───── DATA FOR THIS TASK

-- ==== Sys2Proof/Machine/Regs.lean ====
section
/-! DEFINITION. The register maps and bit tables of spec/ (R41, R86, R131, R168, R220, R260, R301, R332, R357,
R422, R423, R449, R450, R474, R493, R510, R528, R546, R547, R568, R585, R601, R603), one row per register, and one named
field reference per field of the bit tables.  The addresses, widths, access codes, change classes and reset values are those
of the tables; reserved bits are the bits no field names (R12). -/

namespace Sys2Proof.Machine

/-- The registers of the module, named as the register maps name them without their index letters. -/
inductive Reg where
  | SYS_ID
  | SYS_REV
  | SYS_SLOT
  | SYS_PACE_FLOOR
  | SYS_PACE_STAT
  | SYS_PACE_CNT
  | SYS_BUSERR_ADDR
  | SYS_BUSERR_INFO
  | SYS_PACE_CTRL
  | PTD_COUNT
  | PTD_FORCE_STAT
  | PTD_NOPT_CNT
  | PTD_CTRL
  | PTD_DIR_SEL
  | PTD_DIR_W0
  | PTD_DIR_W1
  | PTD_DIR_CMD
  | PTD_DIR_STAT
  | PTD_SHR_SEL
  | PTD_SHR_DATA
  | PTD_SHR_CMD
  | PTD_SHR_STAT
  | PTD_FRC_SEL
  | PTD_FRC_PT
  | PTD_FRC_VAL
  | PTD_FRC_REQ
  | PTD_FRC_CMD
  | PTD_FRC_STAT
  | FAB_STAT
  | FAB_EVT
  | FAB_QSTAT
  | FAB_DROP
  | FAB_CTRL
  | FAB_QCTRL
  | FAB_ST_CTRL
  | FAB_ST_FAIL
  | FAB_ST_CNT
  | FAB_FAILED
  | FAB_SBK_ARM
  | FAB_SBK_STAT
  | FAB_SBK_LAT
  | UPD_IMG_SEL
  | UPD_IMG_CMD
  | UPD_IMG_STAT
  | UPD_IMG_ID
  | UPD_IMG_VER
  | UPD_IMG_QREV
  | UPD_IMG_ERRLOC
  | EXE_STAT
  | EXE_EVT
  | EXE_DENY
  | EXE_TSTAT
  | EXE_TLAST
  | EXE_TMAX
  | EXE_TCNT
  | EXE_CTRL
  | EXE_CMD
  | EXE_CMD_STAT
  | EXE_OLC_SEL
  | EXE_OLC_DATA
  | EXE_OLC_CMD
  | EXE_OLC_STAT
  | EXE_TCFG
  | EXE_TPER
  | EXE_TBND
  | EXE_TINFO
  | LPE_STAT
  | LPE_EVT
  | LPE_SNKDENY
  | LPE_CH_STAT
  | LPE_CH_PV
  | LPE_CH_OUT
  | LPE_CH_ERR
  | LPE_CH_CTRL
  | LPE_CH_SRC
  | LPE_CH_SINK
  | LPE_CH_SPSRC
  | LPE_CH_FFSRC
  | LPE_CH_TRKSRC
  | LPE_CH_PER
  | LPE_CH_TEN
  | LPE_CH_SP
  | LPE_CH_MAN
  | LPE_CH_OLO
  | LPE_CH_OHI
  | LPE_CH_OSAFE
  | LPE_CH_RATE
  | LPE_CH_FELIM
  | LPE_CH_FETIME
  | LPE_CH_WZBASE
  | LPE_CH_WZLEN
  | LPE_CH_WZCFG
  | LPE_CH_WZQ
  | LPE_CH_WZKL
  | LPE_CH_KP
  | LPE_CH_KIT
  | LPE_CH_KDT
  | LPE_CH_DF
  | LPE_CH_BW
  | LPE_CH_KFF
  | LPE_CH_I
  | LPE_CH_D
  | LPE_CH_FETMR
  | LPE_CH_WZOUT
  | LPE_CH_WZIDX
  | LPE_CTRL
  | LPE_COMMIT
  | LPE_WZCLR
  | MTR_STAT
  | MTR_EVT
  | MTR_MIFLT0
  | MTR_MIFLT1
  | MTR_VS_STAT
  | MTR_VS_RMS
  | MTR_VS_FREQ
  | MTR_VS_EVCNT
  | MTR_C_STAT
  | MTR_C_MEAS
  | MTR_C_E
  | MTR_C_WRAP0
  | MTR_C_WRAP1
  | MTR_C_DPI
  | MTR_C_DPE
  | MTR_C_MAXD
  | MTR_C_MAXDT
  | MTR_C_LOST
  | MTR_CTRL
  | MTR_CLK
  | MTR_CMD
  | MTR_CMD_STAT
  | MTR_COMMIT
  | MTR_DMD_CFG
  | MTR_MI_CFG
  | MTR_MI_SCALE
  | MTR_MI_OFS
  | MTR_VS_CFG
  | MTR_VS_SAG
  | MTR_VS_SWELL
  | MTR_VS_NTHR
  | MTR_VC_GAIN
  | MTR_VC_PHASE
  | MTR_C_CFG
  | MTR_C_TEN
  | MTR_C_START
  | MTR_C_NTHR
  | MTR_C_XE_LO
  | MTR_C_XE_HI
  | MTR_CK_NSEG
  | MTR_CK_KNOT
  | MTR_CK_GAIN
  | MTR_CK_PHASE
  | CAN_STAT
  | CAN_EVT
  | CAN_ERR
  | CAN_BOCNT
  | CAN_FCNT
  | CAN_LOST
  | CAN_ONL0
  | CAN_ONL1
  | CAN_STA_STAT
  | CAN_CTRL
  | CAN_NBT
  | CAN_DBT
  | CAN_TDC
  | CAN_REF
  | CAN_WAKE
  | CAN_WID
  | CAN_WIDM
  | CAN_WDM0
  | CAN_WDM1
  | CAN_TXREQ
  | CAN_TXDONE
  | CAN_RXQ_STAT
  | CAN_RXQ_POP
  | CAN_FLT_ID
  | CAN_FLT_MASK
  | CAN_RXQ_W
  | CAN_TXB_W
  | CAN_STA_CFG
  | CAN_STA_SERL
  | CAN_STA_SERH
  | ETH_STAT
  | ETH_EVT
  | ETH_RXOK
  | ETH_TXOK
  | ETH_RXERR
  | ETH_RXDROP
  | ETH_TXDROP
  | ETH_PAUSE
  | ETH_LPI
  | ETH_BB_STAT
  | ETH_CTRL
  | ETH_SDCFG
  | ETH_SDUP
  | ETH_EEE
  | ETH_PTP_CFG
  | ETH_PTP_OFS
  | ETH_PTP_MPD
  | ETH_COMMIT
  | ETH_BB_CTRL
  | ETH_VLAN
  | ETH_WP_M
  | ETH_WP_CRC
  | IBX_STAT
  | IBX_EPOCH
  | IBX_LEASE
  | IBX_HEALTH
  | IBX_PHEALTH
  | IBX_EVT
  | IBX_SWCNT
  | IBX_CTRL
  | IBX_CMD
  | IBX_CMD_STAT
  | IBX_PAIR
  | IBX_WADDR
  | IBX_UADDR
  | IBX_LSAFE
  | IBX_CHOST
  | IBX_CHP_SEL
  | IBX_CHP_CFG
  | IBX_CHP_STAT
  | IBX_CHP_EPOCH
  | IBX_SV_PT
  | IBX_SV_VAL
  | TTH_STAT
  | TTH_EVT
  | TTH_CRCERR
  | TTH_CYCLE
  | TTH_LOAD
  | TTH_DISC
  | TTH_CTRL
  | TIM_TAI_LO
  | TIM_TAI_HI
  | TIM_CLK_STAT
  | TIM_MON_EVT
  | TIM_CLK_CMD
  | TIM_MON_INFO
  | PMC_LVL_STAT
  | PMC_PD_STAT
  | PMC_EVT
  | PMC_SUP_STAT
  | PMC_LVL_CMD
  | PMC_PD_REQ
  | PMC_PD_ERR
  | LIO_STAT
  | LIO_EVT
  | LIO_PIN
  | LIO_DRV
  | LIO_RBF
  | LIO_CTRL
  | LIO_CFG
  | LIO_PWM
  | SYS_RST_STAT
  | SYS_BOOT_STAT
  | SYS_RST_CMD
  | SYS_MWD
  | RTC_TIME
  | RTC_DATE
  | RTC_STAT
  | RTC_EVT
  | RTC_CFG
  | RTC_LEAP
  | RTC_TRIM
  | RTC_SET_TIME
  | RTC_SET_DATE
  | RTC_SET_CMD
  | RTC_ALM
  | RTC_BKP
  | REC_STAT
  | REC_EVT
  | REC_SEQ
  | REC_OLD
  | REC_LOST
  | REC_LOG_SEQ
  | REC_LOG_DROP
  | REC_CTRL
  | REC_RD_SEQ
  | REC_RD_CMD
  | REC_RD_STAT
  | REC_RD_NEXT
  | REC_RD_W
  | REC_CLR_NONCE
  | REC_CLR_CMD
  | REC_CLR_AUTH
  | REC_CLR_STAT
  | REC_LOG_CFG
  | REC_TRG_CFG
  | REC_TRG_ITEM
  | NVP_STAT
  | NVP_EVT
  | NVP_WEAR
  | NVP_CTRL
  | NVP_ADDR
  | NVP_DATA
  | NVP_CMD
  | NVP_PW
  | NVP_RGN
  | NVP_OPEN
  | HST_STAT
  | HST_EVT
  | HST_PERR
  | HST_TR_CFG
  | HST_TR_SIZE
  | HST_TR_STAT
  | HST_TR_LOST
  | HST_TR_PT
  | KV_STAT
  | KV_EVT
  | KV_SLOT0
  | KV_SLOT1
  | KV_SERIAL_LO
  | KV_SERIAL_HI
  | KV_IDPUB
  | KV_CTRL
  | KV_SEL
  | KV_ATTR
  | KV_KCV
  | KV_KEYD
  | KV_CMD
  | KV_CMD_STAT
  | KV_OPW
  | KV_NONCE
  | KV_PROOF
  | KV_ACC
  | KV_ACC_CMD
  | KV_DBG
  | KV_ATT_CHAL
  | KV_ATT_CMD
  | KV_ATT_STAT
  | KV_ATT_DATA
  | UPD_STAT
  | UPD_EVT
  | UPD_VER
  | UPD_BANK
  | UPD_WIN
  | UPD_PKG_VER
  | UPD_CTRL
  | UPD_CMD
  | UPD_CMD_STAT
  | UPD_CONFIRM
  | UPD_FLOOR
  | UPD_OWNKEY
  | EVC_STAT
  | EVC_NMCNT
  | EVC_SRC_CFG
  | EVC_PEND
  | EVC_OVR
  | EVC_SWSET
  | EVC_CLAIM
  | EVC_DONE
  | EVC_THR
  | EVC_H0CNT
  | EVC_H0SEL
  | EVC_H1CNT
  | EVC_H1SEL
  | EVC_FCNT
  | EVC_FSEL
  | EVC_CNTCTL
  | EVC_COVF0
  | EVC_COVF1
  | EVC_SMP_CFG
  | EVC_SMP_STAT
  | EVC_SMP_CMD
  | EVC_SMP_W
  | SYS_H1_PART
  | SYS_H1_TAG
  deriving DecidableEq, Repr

──────────

**PROBLEM DESCRIPTION:** All lines from the opening of the records through the line where "DEFINITION. The register" occurs are to be output verbatim. No other line belongs in the answer.

**SOLUTION TO THE PROBLEM:**
-- ==== Sys2Proof/Machine/Regs.lean ====
section
/-! DEFINITION. The register maps and bit tables of spec/ (R41, R86, R131, R168, R220, R260, R301, R332, R357,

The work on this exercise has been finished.